Agnese Contini presenta l'album Echi di Umanità con una playlist

Musica

Frutto di esperienze, ricerca sonora e studio, il disco è  il secondo lavoro discografico della musicista salentina ed è composto da nove tracce di chitarra acustica, talvolta in solo e talvolta accompagnata da lap steel guitar, mandolino, banjo o un quintetto d’archi. Parla di sofferenza personale e sociale, di trasformazione intesa come evoluzione sonora o come superamento di una sofferenza e di come spesso il nostro agire si rifletta sulla natura, di cui abbiamo tanto bisogno

 

1) George Harrison: di lui ho sempre apprezzato la scrittura musicale ma soprattutto l’influenza con la musica indiana, lo studio del sitar ( strumento che tra l’altro adoro) che ha sviluppato negli anni ‘60 e il suo interesse verso la trascendenza.
 

2) Sister Rosetta Tharpe: pioniera del rock’n’roll e del gospel. Adoro il suo groove inconfondibile, la sua voce black e graffiante e il modo in cui suonava contemporaneamente la chitarra. Stimo tantissimo il fatto che sia stata fonte di ispirazione di altrettanti grandi chitarristi come Chuck Berry e Elvis Presley.

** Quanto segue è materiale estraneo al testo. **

-- ==== Sys2Proof/Machine/FlowCtl.lean ====
section
/-! DEFINITION. Transfers (R50, R218), barriers, signals, halt and nop (R219 to R222), and the meetings of threads (R33, R219, R227). -/

namespace Sys2Proof.Machine

open Sys2Proof

/-! ### Transfers (R218) -/

/-- A jump to an address; the held fetch block serves it while it lies inside (R369). -/
def State.jump (s : State) (v : Word) : Out1 := .next (s.setPc v)

/-- R218 j. -/
def execJ (off : BitVec 32) (s : State) : Host.Outcome State Fault Refusal := s.jump (s.branchTo off)
/-- R218 jal: the link is s31. -/
def execJal (off : BitVec 32) (s : State) : Host.Outcome State Fault Refusal := (s.wrS 31 (s.pc + 8)).jump (s.branchTo off)
/-- R218 jr; R50 MISALIGNED. -/
def execJr (ra : Reg) (s : State) : Host.Outcome State Fault Refusal :=
  s.finish (if (s.rdS ra).toNat % 8 = 0 then .ok (s.setPc (s.rdS ra)) else .trap .misaligned (s.rdS ra))
/-- R218 jalr: sa is read before sd is written. -/
def execJalr (rd ra : Reg) (s : State) : Host.Outcome State Fault Refusal :=
  s.finish (if (s.rdS ra).toNat % 8 = 0 then .ok ((s.wrS rd (s.pc + 8)).setPc (s.rdS ra)) else .trap .misaligned (s.rdS ra))
/-- R218 bcc. -/
def execBcc (c : Cond) (ra rb : Reg) (off : BitVec 32) (s : State) : Host.Outcome State Fault Refusal :=
  if c.holds (s.rdS ra) (s.rdS rb) then s.jump (s.branchTo off) else .next s.advance
/-- R218 loop. -/
def execLoop (ra : Reg) (off : BitVec 32) (s : State) : Host.Outcome State Fault Refusal :=
  let v := s.rdS ra - 1
  if v ≠ 0 then (s.wrS ra v).jump (s.branchTo off) else .next (s.wrS ra v).advance

/-! ### Meetings -/

/-- The kinds of words that threads meet at, each with its own count; sdrain is one with its option or without (R33, R227, R319). -/
inductive Meet where
  | gbar | cfgarm | cfgsw | sdrain | coll
deriving DecidableEq, Repr

/-- The number of a kind. -/
def Meet.code : Meet → Nat
  | .gbar => 0 | .cfgarm => 1 | .cfgsw => 2 | .sdrain => 3 | .coll => 4

/-- How many words of a kind a thread has completed. -/
def Thread.count (t : Thread) (k : Meet) : Nat := Tab.get 0 t.meets k.code

/-- One more word of a kind completed. -/
def Thread.counted (t : Thread) (k : Meet) : Thread := { t with meets := Tab.put t.meets k.code (t.count k + 1) }

/-- A thread has reached the n-th word of a kind: it has completed it, or waits in it. -/
def Thread.reached (t : Thread) (k : Meet) (n : Nat) : Bool := decide (n ≤ t.count k) || t.wait == .met k.code n

/-- Every thread of the sectors listed has reached the n-th word of a kind. -/
def State.allMet (s : State) (sids : List Nat) (k : Meet) (n : Nat) : Bool := sids.all fun i => (s.sec i).th.reached k n

/-- The acting thread waits in its next word of a kind; its number. -/
def State.arrive (s : State) (k : Meet) : State × Nat :=
  let n := s.th.count k + 1
  (s.setWait (.met k.code n), n)

/-- The sectors of the acting gang. -/
def State.gangSids (s : State) : List Nat :=
  match s.task? (s.sec s.cur).task with
  | some t => t.sids
  | none => [s.cur]

/-- The sectors of the acting instance. -/
def State.instSids (s : State) : List Nat :=
  match s.task? (s.sec s.cur).task with
  | some t => (t.insts.getD (s.sec s.cur).inst {}).sids
  | none => [s.cur]

/-! ### gbar, sig, halt, nop -/

/-- R33, R219 gbar: a release and an acquire, so the thread's own writes are performed first (R282). -/
def execGbar (s : State) : Host.Outcome State Fault Refusal :=
  if !s.writesDone s.cur then .next s
  else
    let a := s.arrive .gbar
    if a.1.allMet a.1.gangSids .gbar a.2 then .next (a.1.modTh fun t => t.counted .gbar).advance
    else .next a.1

/-- The words of a signal record (R220). -/
def State.sigWords (s : State) (n : BitVec 8) : List Word :=
  let x := s.sec s.cur
  [s.cycW, recWord2 (((s.task? x.task).map Task.idx).getD 0) n s.cur x.ctx 0]

/-- R220 sig: it waits while the ring is full; as a release it follows the thread's own writes. A faulting append ends the context (R383). -/
def execSig (n : BitVec 8) (s : State) : Host.Outcome State Fault Refusal :=
  if (s.ctx s.ctxId).sr.full || !s.writesDone s.cur then .next s
  else
    let p := s.postRec { ctx := s.ctxId, sig := true, words := s.sigWords n, task := (s.sec s.cur).task }
    .next (if p.2 then p.1.advance else p.1)

/-- A resident task whose threads have all halted is DRAINING (R185). -/
def State.drainTask (s : State) (id : Nat) : State :=
  match s.task? id with
  | some t => if t.st = .resident ∧ t.sids.all fun k => (s.sec k).th.halted then s.setTask { t with st := .draining } else s
  | none => s

/-- R221 halt. -/
def execHalt (s : State) : Host.Outcome State Fault Refusal :=
  .next ((s.modTh fun t => { t with halted := true, wait := .none, word := none }).drainTask (s.sec s.cur).task)
/-- R222 nop. -/
def execNop (s : State) : Host.Outcome State Fault Refusal := .next s.advance

end Sys2Proof.Machine
end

3) Brian May: chitarrista al quale sono molto affezionata sin da ragazzina. Amo la sua tecnica chitarristica e il suo eclettismo nonché il suo legame con la scienza.

4) Jimmy Page: chitarrista che per me è stato molto influente per il suo stile di derivazione blues e allo stesso tempo molto personale. Ho imparato a suonare la chitarra con le canzoni dei Led Zeppelin.
 

5) Eric Clapton: anche in questo caso amo l’eclettismo di questo chitarrista che ha sperimentato svariati stili e collaborato con artisti molto variegati: dai Beatlesa Luciano Pavarotti fino a Ozzy Osbourne.

6) John Butler: sono molto affascinata dalla sua tecnica chitarristica molto sperimentale e dal fatto che spazi molto dall’uso della chitarra acustica, al dobro e al banjo durante i suoi live. Questa è una cosa alla quale io aspiro moltissimo!
 

7) Marc Knopfler: anche lui chitarrista di profonda ispirazione per me soprattutto per lo sviluppo della tecnica molto personale del three finger picking sulla chitarra elettrica che lo rende riconoscibilissimo.

8) Django Reinhardt: oltre alla bravura e al pregio di aver cambiato la storia della chitarra jazz al suo tempo, ammiro la caparbietà di quest’uomo che nonostante l’incidente alla mano ha sviluppato la sua tecnica andando oltre le difficoltà.

9) Joni Mitchell: oltre ad avere una bellissima voce, ho sempre trovato molto interessante l’uso delle accordature aperte all’interno delle sue canzoni.

10) Simon e Garfunkel: oltre alla complessa abilità chitarristica prettamente folk, di questo duo ho sempre apprezzato il modo delicato ed elegante di fondere le due voci assieme. Sono praticamente inscindibili e ognuna arricchisce l’altra.